Exercise :: Take the entries below and print, exactly, the stretch from the line containing "(s.expireAtStart r c).probes" through the line containing "theorem State.countStart_leaves (s", both included.

The records ::
****

-- ==== Sys2Proof/Laws/Commands.lean ====
section
/-! SUPPORT. What each operation behind the commands leaves alone. -/

namespace Sys2Proof.Machine

@[simp] theorem State.startControl_leaves (s : State) (r : RouteIx) (kind : TrunkKind) (bytes : List Byte) :
    (s.startControl r kind bytes).cfg = s.cfg ∧ (s.startControl r kind bytes).time = s.time ∧
    (s.startControl r kind bytes).lanes = s.lanes ∧ (s.startControl r kind bytes).probes = s.probes ∧
    (s.startControl r kind bytes).health = s.health ∧ (s.startControl r kind bytes).circuits = s.circuits ∧
    (s.startControl r kind bytes).peers = s.peers ∧ (s.startControl r kind bytes).sel = s.sel ∧
    (s.startControl r kind bytes).score = s.score ∧ (s.startControl r kind bytes).pool = s.pool ∧
    (s.startControl r kind bytes).ports = s.ports ∧ (s.startControl r kind bytes).profile = s.profile ∧
    (s.startControl r kind bytes).flash = s.flash ∧ (s.startControl r kind bytes).pending = s.pending ∧
    (s.startControl r kind bytes).arriving = s.arriving := by
  simp [State.startControl]

@[simp] theorem State.sendEcho_leaves (s : State) (r : RouteIx) (e : EchoEntry) (rest : List EchoEntry) :
    (s.sendEcho r e rest).cfg = s.cfg ∧ (s.sendEcho r e rest).time = s.time ∧ (s.sendEcho r e rest).lanes = s.lanes ∧
    (s.sendEcho r e rest).health = s.health ∧ (s.sendEcho r e rest).circuits = s.circuits ∧
    (s.sendEcho r e rest).peers = s.peers ∧ (s.sendEcho r e rest).sel = s.sel ∧
    (s.sendEcho r e rest).score = s.score ∧ (s.sendEcho r e rest).pool = s.pool ∧
    (s.sendEcho r e rest).ports = s.ports ∧ (s.sendEcho r e rest).profile = s.profile ∧
    (s.sendEcho r e rest).flash = s.flash ∧ (s.sendEcho r e rest).pending = s.pending ∧
    (s.sendEcho r e rest).arriving = s.arriving := by
  simp [State.sendEcho]

@[simp] theorem State.sendProbe_leaves (s : State) (r : RouteIx) :
    (s.sendProbe r).cfg = s.cfg ∧ (s.sendProbe r).time = s.time ∧ (s.sendProbe r).lanes = s.lanes ∧
    (s.sendProbe r).health = s.health ∧ (s.sendProbe r).circuits = s.circuits ∧ (s.sendProbe r).peers = s.peers ∧
    (s.sendProbe r).sel = s.sel ∧ (s.sendProbe r).score = s.score ∧ (s.sendProbe r).pool = s.pool ∧
    (s.sendProbe r).ports = s.ports ∧ (s.sendProbe r).profile = s.profile ∧ (s.sendProbe r).flash = s.flash ∧
    (s.sendProbe r).pending = s.pending ∧ (s.sendProbe r).arriving = s.arriving := by
  simp [State.sendProbe]

@[simp] theorem State.skipProbe_leaves (s : State) (r : RouteIx) :
    (s.skipProbe r).cfg = s.cfg ∧ (s.skipProbe r).time = s.time ∧ (s.skipProbe r).lanes = s.lanes ∧
    (s.skipProbe r).health = s.health ∧ (s.skipProbe r).circuits = s.circuits ∧ (s.skipProbe r).peers = s.peers ∧
    (s.skipProbe r).sel = s.sel ∧ (s.skipProbe r).score = s.score ∧ (s.skipProbe r).pool = s.pool ∧
    (s.skipProbe r).ports = s.ports ∧ (s.skipProbe r).profile = s.profile ∧ (s.skipProbe r).flash = s.flash ∧
    (s.skipProbe r).pending = s.pending ∧ (s.skipProbe r).arriving = s.arriving := by
  simp [State.skipProbe]

@[simp] theorem State.sendTest_leaves (s : State) (r : RouteIx) :
    (s.sendTest r).cfg = s.cfg ∧ (s.sendTest r).time = s.time ∧ (s.sendTest r).lanes = s.lanes ∧
    (s.sendTest r).probes = s.probes ∧ (s.sendTest r).circuits = s.circuits ∧ (s.sendTest r).peers = s.peers ∧
    (s.sendTest r).sel = s.sel ∧ (s.sendTest r).score = s.score ∧ (s.sendTest r).pool = s.pool ∧
    (s.sendTest r).ports = s.ports ∧ (s.sendTest r).profile = s.profile ∧ (s.sendTest r).flash = s.flash ∧
    (s.sendTest r).pending = s.pending ∧ (s.sendTest r).arriving = s.arriving := by
  simp [State.sendTest]

@[simp] theorem State.expireAtStart_leaves (s : State) (r : RouteIx) (c : Copy) :
    (s.expireAtStart r c).cfg = s.cfg ∧ (s.expireAtStart r c).time = s.time ∧ (s.expireAtStart r c).lanes = s.lanes ∧
    (s.expireAtStart r c).probes = s.probes ∧ (s.expireAtStart r c).health = s.health ∧
    (s.expireAtStart r c).peers = s.peers ∧ (s.expireAtStart r c).sel = s.sel ∧
    (s.expireAtStart r c).score = s.score ∧ (s.expireAtStart r c).profile = s.profile ∧
    (s.expireAtStart r c).flash = s.flash ∧ (s.expireAtStart r c).pending = s.pending ∧
    (s.expireAtStart r c).arriving = s.arriving := by
  simp [State.expireAtStart]

@[simp] theorem State.countStart_leaves (s : State) (c : Copy) :
    (s.countStart c).cfg = s.cfg ∧ (s.countStart c).time = s.time ∧ (s.countStart c).lanes = s.lanes ∧
    (s.countStart c).probes = s.probes ∧ (s.countStart c).health = s.health ∧ (s.countStart c).peers = s.peers ∧
    (s.countStart c).sel = s.sel ∧ (s.countStart c).tx = s.tx ∧ (s.countStart c).score = s.score ∧
    (s.countStart c).ports = s.ports ∧ (s.countStart c).profile = s.profile ∧ (s.countStart c).flash = s.flash ∧
    (s.countStart c).pending = s.pending ∧ (s.countStart c).arriving = s.arriving := by
  unfold State.countStart
  split <;> simp

@[simp] theorem State.startCargo_leaves (s : State) (r : RouteIx) (c : Copy) (slot : Option (Fin 16)) :
    (s.startCargo r c slot).cfg = s.cfg ∧ (s.startCargo r c slot).time = s.time ∧
    (s.startCargo r c slot).lanes = s.lanes ∧ (s.startCargo r c slot).probes = s.probes ∧
    (s.startCargo r c slot).health = s.health ∧ (s.startCargo r c slot).peers = s.peers ∧
    (s.startCargo r c slot).sel = s.sel ∧ (s.startCargo r c slot).score = s.score ∧
    (s.startCargo r c slot).ports = s.ports ∧ (s.startCargo r c slot).profile = s.profile ∧
    (s.startCargo r c slot).flash = s.flash ∧ (s.startCargo r c slot).pending = s.pending ∧
    (s.startCargo r c slot).arriving = s.arriving := by
  simp [State.startCargo]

****

Exercise result ::
    (s.expireAtStart r c).probes = s.probes ∧ (s.expireAtStart r c).health = s.health ∧
    (s.expireAtStart r c).peers = s.peers ∧ (s.expireAtStart r c).sel = s.sel ∧
    (s.expireAtStart r c).score = s.score ∧ (s.expireAtStart r c).profile = s.profile ∧
    (s.expireAtStart r c).flash = s.flash ∧ (s.expireAtStart r c).pending = s.pending ∧
    (s.expireAtStart r c).arriving = s.arriving := by
  simp [State.expireAtStart]

@[simp] theorem State.countStart_leaves (s : State) (c : Copy) :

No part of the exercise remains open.